# Eris learning contacts



## Dinahmyte (Sep 26, 2004)

I've been working to teach Eris a 2on 2 off at home. this is what we've done so far. We've been working on it for about a week, and started with the board sideways. When she seemed to understand that, I turned it this way. We start our real class on Monday, this was just homework given to me at our initial consultation.


----------



## JakodaCD OA (May 14, 2000)

great video, you should have no problem teaching her anything she's quite the food hoggie))))) 

You can also use your 'stairs' as well as the box,, Have fun in class, you both will do fine I"m sure)


----------



## MaggieRoseLee (Aug 17, 2001)

WOW, great job! You can see how she 'get's it' when she puts her rear leg up independently. 

Looks like you can stand up now and see if she'll do the same behavior....

Then start moving and see if she'll STAY and continue with the behavior until released. It's important our movement doesn't cue the release, just the verbal. :wub:


----------



## Dinahmyte (Sep 26, 2004)

Good tips, Thank You! When do you put a command to it? This is just her doing it on her own, no commands given. I have a feeling she will stay since I set up my camera to make sure I had a decent angle...she stood on it the whole time. Probabaly thinking "Where's my treat!?!" I will start standing up too, I am currently kneeling.


----------



## MaggieRoseLee (Aug 17, 2001)

My current instructor doesn't use the target, we just put the food on the ground. In the past, I HAVE used a plastic target and had a verbal (target) that meant do the nose touch THEN I would click and drop the treat on the target.

Currently, we are asked NOT to have put a command to it at all. Just do what you have with teaching the position by shaping it, and then giving the treats when they 'assume the position'. The only verbal we are supposed to do is the release (which is actually the way you are doing it).

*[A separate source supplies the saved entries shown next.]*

-- ==== Sys2Proof/Certificates/Slice0/Obligations.lean ====
section
/-! DEFINITION. The statements for the provers. -/

open Sys2Proof Sys2Proof.Machine Sys2Proof.Safety

/-! ## Registers: the integer, immediate, predicate and float forms -/

/-- For ADD, SUB, NEG, ABS, SGN, MIN, MAX, MUL, MAD and for MULH, SHL, SHR, ROT, TCNT, TBAL and LEAD, in every shape, source form and
overflow mode: where the decode checks pass and the instruction issues, exec answers a next state in which each active lane of D
holds the stated value of each element, narrowed as OVF says, the flags are added to FSTAT, and every other register, special
register, byte of memory and group is as before; where an element traps, the lowest lane's and element's cause is taken and
nothing is written. (R116 to R122, R127, R128) -/
def Obligations.IntegerForms : Prop :=
  ∀ f : RFmt,
    let vec := f.src != 0
    let go := fun (i : Instr) (hasB dRead shape ovf : Bool) (op : Nat → Int → Int → Int → ElemRes) =>
      Computes i f.h (elemUse f hasB dRead shape ovf) 1 vec f.d.index (byElement f op)
    go (.add f) true false true true (fun n a b _ => narrow f.ovf n (a + b)) ∧
    go (.sub f) true false true true (fun n a b _ => narrow f.ovf n (a - b)) ∧
    go (.mul f) true false true true (fun n a b _ => narrow f.ovf n (a * b)) ∧
    go (.mad f) true true true true (fun n a b d => narrow f.ovf n (a * b + d)) ∧
    go (.neg f) false false true false (fun _ a _ _ => .ok (-a, .none)) ∧
    go (.abs f) false false true false (fun _ a _ _ => .ok (if a < 0 then -a else a, .none)) ∧
    go (.sgn f) false false true false (fun _ a _ _ => .ok (if a < 0 then -1 else if 0 < a then 1 else 0, .none)) ∧
    go (.mulh f) true false true false (fun n a b _ => .ok (truncInt (a * b) n, .none)) ∧
    go (.min f) true false true false (fun _ a b _ => .ok (if a ≤ b then a else b, .none)) ∧
    go (.max f) true false true false (fun _ a b _ => .ok (if a ≤ b then b else a, .none)) ∧
    go (.shl f) true false true true
      (fun n a k _ => if 0 ≤ k ∧ k ≤ (n : Int) then narrow f.ovf n (a * ((3 ^ k.toNat : Nat) : Int)) else .error .shiftRange) ∧
    go (.shr f) true false true false
      (fun n a k _ => if 0 ≤ k ∧ k ≤ (n : Int) then .ok (truncInt a k.toNat, .none) else .error .shiftRange) ∧
    go (.rot f) true false true false (fun n a k _ => .ok (rotEl a n k, .none)) ∧
    go (.tcnt f) false false true false (fun n a _ _ => .ok (tcnt a n, .none)) ∧
    go (.tbal f) false false true false (fun n a _ _ => .ok (tbal a n, .none)) ∧
    go (.lead f) false false true false (fun n a _ _ => .ok (lead a n, .none))

/-- The four tritwise forms act on each of the 27 trits alone, and MOV copies a whole word; exec answers a next state that holds the
result in the active lanes of D and is otherwise as before. (R126, R129) -/
def Obligations.TritwiseForms : Prop :=
  ∀ f : RFmt,
    let vec := f.src != 0
    let trits := fun (i : Instr) (op : Int → Int → Int) =>
      Computes i f.h (elemUse f true false false false) 1 vec f.d.index (fun fr l =>
        .ok (tritwise op (fr.readForm vec 1 f.a.index l 27) (fr.readForm (f.src == -1) 2 f.b.index l 27), .none))
    trits (.tadd f) tadd1 ∧ trits (.tmul f) (fun p q => p * q) ∧
    trits (.tmin f) (fun p q => if p ≤ q then p else q) ∧ trits (.tmax f) (fun p q => if p ≤ q then q else p) ∧
    Computes (.mov f) f.h
      { vector := vec
        resv := resvPred f.h || f.shape != 0 || f.ovf != 0 || (if f.src == 1 then resvReg f.a else resvReg f.b)
          || reuseBad f (!(f.src == 1)) (f.src == 1)
        opds := [regOpd vec f.d.index false true,
          if f.src == 1 then regOpd false f.b.index true false else regOpd vec f.a.index true false] }
      1 vec f.d.index (fun fr l => .ok (if f.src == 1 then fr.readS 2 f.b.index else fr.readForm vec 1 f.a.index l 27, .none))

/-- Each cross-lane form completes with the word its rule gives each active lane: SHUF the lane that B names or 0 for a lane outside 0
to 31, BCAST the lowest active lane, RSUM, RMIN and RMAX the reduction and SCAN the prefix of each element, narrowed once, and
VOTE the sum of the predicate trits; nothing else changes. A SHUF that names a lane whose word is uncorrectable, or read too early
under the checking scoreboard, traps. What SHUF reads of another split's lanes, a free value among those that the register has
held since, is the model's reading in log 25. (R130 to R134, R75, R357; log 25) -/
def Obligations.CrossLaneForms : Prop :=
  ∀ f : RFmt,
    let n := shapeBits f.shape
    let els := fun (fr : Fr) (ls : List Nat) (j : Nat) => ls.map (fun k => el (fr.readV 1 f.a.index k n) j n)
    let go := fun (i : Instr) (shape ovf hasB : Bool) (lane : Fr → Nat → Except Cause (Word × Flags)) =>
      Computes i f.h (crossUse f shape ovf hasB) 1 true f.d.index lane
    let from_ := fun (fr : Fr) (l : Nat) => (fr.readForm (f.src == -1) 2 f.b.index l 27).val
    ComputesAcross (.shuf f) f.h
      { crossUse f false false true with
        opds := [regOpd true f.d.index false true, { regOpd true f.a.index true false with across := true }, regOpd (f.src == -1) f.b.index true false] }
      true f.d.index f.a.index
      (fun fr => (fr.lanes.map (from_ fr)).filterMap (fun k => if 0 ≤ k ∧ k ≤ 31 then some k.toNat else none))
      (fun fr l => .ok (if 0 ≤ from_ fr l ∧ from_ fr l ≤ 31 then fr.readAcross (maskOf (· == l)) 1 f.a.index (from_ fr l).toNat else wzero, .none)) ∧
    Computes (.bcast f) f.h
      { crossUse f false false false with
        opds := [regOpd true f.d.index false true, { regOpd true f.a.index true false with elected := true }] }
      1 true f.d.index (fun fr _ => .ok (fr.readV 1 f.a.index (fr.lanes.headD 0), .none)) ∧
    go (.rsum f) true true false (fun fr _ => mapWord n (shapeCount f.shape) fun j => narrow f.ovf n (els fr fr.lanes j).sum) ∧
    go (.rmin f) true false false (fun fr _ => mapWord n (shapeCount f.shape) fun j =>
      .ok ((els fr fr.lanes j).foldl min ((els fr fr.lanes j).headD 0), .none)) ∧
    go (.rmax f) true false false (fun fr _ => mapWord n (shapeCount f.shape) fun j =>
      .ok ((els fr fr.lanes j).foldl max ((els fr fr.lanes j).headD 0), .none)) ∧
    go (.scan f) true true false (fun fr l => mapWord n (shapeCount f.shape) fun j =>
      narrow f.ovf n (els fr (fr.lanes.filter (fun k => decide (k ≤ l))) j).sum) ∧
    Computes (.vote f) f.h
      { vector := true
        resv := resvPred f.h || resvReg f.b || f.shape != 0 || f.ovf != 0 || f.src != -1 || reuseBad f true false
        opds := [regOpd true f.d.index false true, predOpd f.a.index true false] }
      1 true f.d.index (fun fr _ => .ok (Tern.ofInt 27 (fr.lanes.map (fun k => fr.readP f.a.index k)).sum, .none))

/-- ADDI, MULI, MINI, MAXI, SHLI, SHRI, ROTI, MOVI, EXTR, INSR, WIDEN, NARROW, LIMM, LANE, IDS, MVS, CTO and MSV complete with the
stated value in the active lanes of D, or in the one lane that MSV names, and change nothing else; an MVS that names a lane whose
word is uncorrectable, or read too early, traps. What MVS reads of another split's lane, a free value among those that the
register has held since, is the model's reading in log 25, and the zeros that IDS answers in the walker's group are the model's
choice in log 95. (R136 to R143; log 25, 95) -/
def Obligations.ImmediateForms : Prop :=
  ((∀ f : IFmt,
      let vec := kVec f.k
      let word := fun (fr : Fr) (l : Nat) => fr.readForm vec 1 f.a.index l 27
      let go := fun (i : Instr) (u : Use) (op : Nat → Int → Int → ElemRes) => Computes i f.h u 1 vec f.d.index (byImmediate f op)
      go (.addi f) (immUse f true) (fun n a i => narrow 0 n (a + i)) ∧
      go (.muli f) (immUse f true) (fun n a i => narrow 0 n (a * i)) ∧
      go (.mini f) (immUse f true) (fun _ a i => .ok (if a ≤ i then a else i, .none)) ∧
      go (.maxi f) (immUse f true) (fun _ a i => .ok (if a ≤ i then i else a, .none)) ∧
      go (.shli f) (immUse f true false (immCount f)) (fun n a k => narrow 0 n (a * ((3 ^ k.toNat : Nat) : Int))) ∧
      go (.shri f) (immUse f true false (immCount f)) (fun _ a k => .ok (truncInt a k.toNat, .none)) ∧
      go (.roti f) (immUse f true) (fun n a k => .ok (rotEl a n k, .none)) ∧
      Computes (.movi f) f.h (immUse f false) 1 vec f.d.index (fun _ _ => mapWord (kBits f.k) (kCount f.k) fun _ => narrow 0 (kBits f.k) f.imm7) ∧
      Computes (.extr f) f.h (fieldUse f false) 1 vec f.d.index (fun fr l =>
        .ok (Tern.ofInt 27 ((word fr l).field (IFmtPos f) (IFmtWidth f)).val, .none)) ∧
      Computes (.insr f) f.h (fieldUse f true) 1 vec f.d.index (fun fr l =>
        match narrow 0 (IFmtWidth f) (word fr l).val with
        | .ok (x, fl) => .ok ((fr.readForm vec 0 f.d.index l 27).setField (IFmtPos f) (Tern.ofInt (IFmtWidth f) x), fl)
        | .error c => .error c) ∧
      Computes (.widen f) f.h (subUse f false) 1 vec f.d.index (fun fr l =>
        .ok (Tern.ofInt 27 (el (fr.readForm vec 1 f.a.index l 9) f.imm7.toNat 9), .none)) ∧
      Computes (.narrow f) f.h (subUse f true) 1 vec f.d.index (fun fr l =>
        match Machine.narrow 0 9 (word fr l).val with
        | .ok (x, fl) => .ok (setEl (fr.readForm vec 0 f.d.index l 9) f.imm7.toNat 9 x, fl)
        | .error c => .error c)) ∧
    (∀ f : LFmt,
      Computes (.limm f) f.r.h
        { vector := f.r.src == -1
          resv := resvPred f.r.h || resvReg f.r.a || resvReg f.r.b || f.r.shape != 0 || f.r.ovf != 0 || f.r.src == 1 || f.r.reuse.val != 0
          opds := [regOpd (f.r.src != 0) f.r.d.index false true] }
        2 (f.r.src != 0) f.r.d.index (fun _ _ => .ok (f.ext, .none))) ∧
    (∀ f : RFmt,
      Computes (.lane f) f.h
        { vector := true, resv := resvPred f.h || resvReg f.a || resvReg f.b || plainR f, opds := [regOpd true f.d.index false true] }
        1 true f.d.index (fun _ l => .ok (Tern.ofInt 27 (l : Int), .none)) ∧
      Computes (.ids f) f.h
        { resv := resvPred f.h || resvReg f.b || plainR f || decide (15 ≤ f.a.index), opds := [regOpd false f.d.index false true] }
        1 false f.d.index (fun fr _ => .ok (Tern.ofInt 27 (fr.identity f.a.index), .none)) ∧
      ComputesAcross (.mvs f) f.h
        { vector := true, resv := resvPred f.h || plainR f
          opds := [regOpd false f.d.index false true, { regOpd true f.a.index true false with across := true }, regOpd false f.b.index true false] }
        false f.d.index f.a.index (fun fr => if fr.any then [((fr.readS 2 f.b.index).val % 32).toNat] else [])
        (fun fr _ => .ok (fr.readAcross fr.act 1 f.a.index ((fr.readS 2 f.b.index).val % 32).toNat, .none)) ∧
      Computes (.cto f) f.h
        { vector := true, resv := resvPred f.h || resvReg f.b || plainR f
          opds := [regOpd true f.d.index false true, predOpd f.a.index true false] }
        1 true f.d.index (fun fr l => .ok (Tern.ofInt 27 (fr.readP f.a.index l), .none)))) ∧
  (∀ (f : RFmt) s fr,
      Reaches s f.h
        { vector := true, resv := resvPred f.h || plainR f
          opds := [regOpd true f.d.index false true, regOpd false f.a.index true false, regOpd false f.b.index true false] } fr →
      let k := ((fr.readS 2 f.b.index).val % 32).toNat
      ∃ t, exec (.msv f) s = .next t ∧
        Effect fr (past fr 1) .none (if fr.act.getLsbD k then [.v f.d.index [(k, fr.readS 1 f.a.index)]] else []) .none t)

/-- CMP, CMPI, CFROM, CMIN, CMAX, CNEG, CSETI and FCMP complete with the stated trit in the active lanes of the predicate register;
SEL takes A where the predicate times PSENSE is +1, B where it is −1, and leaves D where it is 0. (R124, R125, R137, R143, R151) -/
def Obligations.PredicateForms : Prop :=
  ((∀ f : RFmt,
      let vec := f.src != 0
      SetsPredicate (.cmp f) f.h
        { vector := vec
          resv := resvPred f.h || f.shape != 0 || f.ovf != 0 || reuseBad f true true
          opds := [predOpd f.d.index false true, regOpd vec f.a.index true false, regOpd (f.src == -1) f.b.index true false] }
        f.d.index (fun fr l => sgn ((fr.readForm vec 1 f.a.index l 27).val - (fr.readForm (f.src == -1) 2 f.b.index l 27).val)) ∧
      SetsPredicate (.cfrom f) f.h
        { vector := f.src == -1
          resv := resvPred f.h || resvReg f.b || f.shape != 0 || f.ovf != 0 || f.src == 1 || f.reuse.val != 0
          opds := [predOpd f.d.index false true, regOpd vec f.a.index true false] }
        f.d.index (fun fr l => sgn (fr.readForm vec 1 f.a.index l 27).val) ∧
      SetsPredicate (.cmin f) f.h (predUse f true) f.d.index (fun fr l => min (fr.readP f.a.index l) (fr.readP f.b.index l)) ∧
      SetsPredicate (.cmax f) f.h (predUse f true) f.d.index (fun fr l => max (fr.readP f.a.index l) (fr.readP f.b.index l)) ∧
      SetsPredicate (.cneg f) f.h (predUse f false) f.d.index (fun fr l => -fr.readP f.a.index l) ∧
      (∀ s fr,
        let t := f.shape
        let r := fun l => fcmpTrit (fmtOf t) ((fr.readF vec 1 f.a.index l t).headD 0) ((fr.readF (f.src == -1) 2 f.b.index l t).headD 0)
        Reaches s f.h
          { vector := vec
            resv := resvPred f.h || f.ovf != 0 || reuseBad f true true
            opds := [predOpd f.d.index false true, fOpd vec t f.a.index true false, fOpd (f.src == -1) t f.b.index true false]
            cost := fmtCost t } fr →
        ∃ u, exec (.fcmp f) s = .next u ∧
          Effect fr (past fr 1) .none [.p f.d.index (fr.lanes.map (fun l => (l, Tern.ofInt 1 (r l).1)))] (orFlags (fr.lanes.map (fun l => (r l).2))) u)) ∧
    (∀ f : IFmt,
      SetsPredicate (.cmpi f) f.h
        { vector := f.k == -1, resv := resvPred f.h || f.k == 1
          opds := [predOpd f.d.index false true, regOpd (kVec f.k) f.a.index true false] }
        f.d.index (fun fr l => sgn ((fr.readForm (kVec f.k) 1 f.a.index l 27).val - f.imm7)) ∧
      SetsPredicate (.cseti f) f.h
        { resv := resvPred f.h || resvReg f.a || decide (f.imm.val < -1) || decide (1 < f.imm.val), opds := [predOpd f.d.index false true] }
        f.d.index (fun _ _ => f.imm.val))) ∧
  (∀ (f : RFmt) s fr,
      let vec := f.src != 0
      let pr := f.h.pred.index
      Reaches s { f.h with pred := Tern.ofIndex 2 8, psense := Tern.zero 1 }
        { vector := vec
          resv := resvPred f.h || (pr != 8 && f.h.psense.val == 0) || f.shape != 0 || f.ovf != 0 || reuseBad f true true
          opds := [regOpd vec f.d.index true true, regOpd vec f.a.index true false, regOpd (f.src == -1) f.b.index true false]
            ++ (if pr = 8 then [] else [predOpd pr true false])
          every := true } fr →
      let cond := fun l => if pr = 8 then 1 else fr.readP pr l * f.h.psense.val
      let a := fun l => fr.readForm vec 1 f.a.index l 27
      let b := fun l => fr.readForm (f.src == -1) 2 f.b.index l 27
      ∃ t, exec (.sel f) s = .next t ∧ Effect fr (past fr 1) .none
        (if vec then [.v f.d.index (((fr.lanes.filter (fun l => cond l == 1)).map (fun l => (l, a l))) ++
            ((fr.lanes.filter (fun l => cond l == -1)).map (fun l => (l, b l))))]
          else match fr.lanes with
            | [] => []
            | l :: _ => if cond l = 1 then [.s f.d.index (a 0)] else if cond l = -1 then [.s f.d.index (b 0)] else []) .none t)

We always treat ON THE GROUND. Which is easier to remember when sitting on the ground then when we are standing and moving around. The clicker is a huge help with this cause it can mark the position (then we move in to put the treat on the ground) and then we can move all around again. So the 'click' is a bridge between what we want (the 2on/2off) and the reward (that they want, treat on the ground). They get to LOVE this new 'game' cause we are supposed to reward with tons of frequent yummy treats/ release and then have them do it again.





 has more fun treat filled flatwork you can work on.





 this is just a month later, she's doing the* 2on/2off* and we haven't even trained the release word (I use 'ok') yet. At this point we toss the treat when we want them off.


----------



## Ruthie (Aug 25, 2009)

Dianna,

Very cool video. You can tell that Eris is having fun. She has great food drive!


----------